_Exercise goal:_ Only the lines from the beginning of the data below through the line that contains "Keeps K (State.bump s a) := by" should be repeated, exactly as written.

_Saved entries:_
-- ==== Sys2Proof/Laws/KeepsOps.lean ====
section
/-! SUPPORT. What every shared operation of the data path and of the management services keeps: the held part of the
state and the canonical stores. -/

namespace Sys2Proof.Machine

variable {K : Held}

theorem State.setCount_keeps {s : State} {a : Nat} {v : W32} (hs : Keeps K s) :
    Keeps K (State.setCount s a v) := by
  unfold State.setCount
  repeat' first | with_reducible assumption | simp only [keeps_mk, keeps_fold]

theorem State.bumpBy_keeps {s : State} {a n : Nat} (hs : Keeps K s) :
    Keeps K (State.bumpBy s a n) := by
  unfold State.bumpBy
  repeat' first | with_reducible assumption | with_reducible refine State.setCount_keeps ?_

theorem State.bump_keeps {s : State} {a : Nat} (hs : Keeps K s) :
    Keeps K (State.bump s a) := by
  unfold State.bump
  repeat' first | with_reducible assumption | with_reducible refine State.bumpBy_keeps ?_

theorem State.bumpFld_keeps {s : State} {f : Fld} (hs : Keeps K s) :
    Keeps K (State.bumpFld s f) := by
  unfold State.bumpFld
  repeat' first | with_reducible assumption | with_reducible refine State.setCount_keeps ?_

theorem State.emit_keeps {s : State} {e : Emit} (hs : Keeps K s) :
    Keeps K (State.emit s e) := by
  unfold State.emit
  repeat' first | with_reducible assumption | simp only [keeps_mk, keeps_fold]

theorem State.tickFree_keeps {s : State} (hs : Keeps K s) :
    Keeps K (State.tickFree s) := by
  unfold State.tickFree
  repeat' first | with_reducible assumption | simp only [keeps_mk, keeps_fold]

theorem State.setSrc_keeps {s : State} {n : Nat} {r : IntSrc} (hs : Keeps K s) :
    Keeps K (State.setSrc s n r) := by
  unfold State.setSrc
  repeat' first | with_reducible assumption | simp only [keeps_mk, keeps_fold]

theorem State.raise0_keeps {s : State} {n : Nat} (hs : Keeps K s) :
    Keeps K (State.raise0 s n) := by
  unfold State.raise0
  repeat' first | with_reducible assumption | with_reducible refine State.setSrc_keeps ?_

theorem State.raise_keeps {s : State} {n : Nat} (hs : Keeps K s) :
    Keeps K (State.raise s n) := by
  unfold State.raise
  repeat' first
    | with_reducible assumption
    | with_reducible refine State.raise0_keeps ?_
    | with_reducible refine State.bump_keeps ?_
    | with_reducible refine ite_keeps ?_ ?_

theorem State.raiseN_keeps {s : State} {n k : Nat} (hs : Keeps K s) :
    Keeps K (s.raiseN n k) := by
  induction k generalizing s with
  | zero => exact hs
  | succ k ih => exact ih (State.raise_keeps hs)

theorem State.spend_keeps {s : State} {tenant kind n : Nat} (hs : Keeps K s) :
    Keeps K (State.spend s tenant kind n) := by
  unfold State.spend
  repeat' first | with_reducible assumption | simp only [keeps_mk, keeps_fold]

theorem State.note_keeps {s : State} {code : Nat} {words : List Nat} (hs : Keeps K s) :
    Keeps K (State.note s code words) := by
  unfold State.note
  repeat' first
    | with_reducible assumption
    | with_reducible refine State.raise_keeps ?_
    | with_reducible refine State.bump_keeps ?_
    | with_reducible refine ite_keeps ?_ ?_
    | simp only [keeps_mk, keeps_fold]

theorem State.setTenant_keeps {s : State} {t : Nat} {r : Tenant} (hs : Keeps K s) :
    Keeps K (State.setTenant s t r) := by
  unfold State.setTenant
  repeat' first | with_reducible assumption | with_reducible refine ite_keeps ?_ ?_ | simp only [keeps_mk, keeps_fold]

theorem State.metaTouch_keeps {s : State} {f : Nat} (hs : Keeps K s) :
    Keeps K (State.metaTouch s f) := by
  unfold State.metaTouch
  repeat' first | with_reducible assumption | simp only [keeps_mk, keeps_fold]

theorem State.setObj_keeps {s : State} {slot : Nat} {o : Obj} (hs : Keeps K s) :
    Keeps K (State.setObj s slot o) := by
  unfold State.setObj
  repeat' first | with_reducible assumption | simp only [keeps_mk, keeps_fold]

_Your solution:_
-- ==== Sys2Proof/Laws/KeepsOps.lean ====
section
/-! SUPPORT. What every shared operation of the data path and of the management services keeps: the held part of the
state and the canonical stores. -/

namespace Sys2Proof.Machine

variable {K : Held}

theorem State.setCount_keeps {s : State} {a : Nat} {v : W32} (hs : Keeps K s) :
    Keeps K (State.setCount s a v) := by
  unfold State.setCount
  repeat' first | with_reducible assumption | simp only [keeps_mk, keeps_fold]

theorem State.bumpBy_keeps {s : State} {a n : Nat} (hs : Keeps K s) :
    Keeps K (State.bumpBy s a n) := by
  unfold State.bumpBy
  repeat' first | with_reducible assumption | with_reducible refine State.setCount_keeps ?_

theorem State.bump_keeps {s : State} {a : Nat} (hs : Keeps K s) :
    Keeps K (State.bump s a) := by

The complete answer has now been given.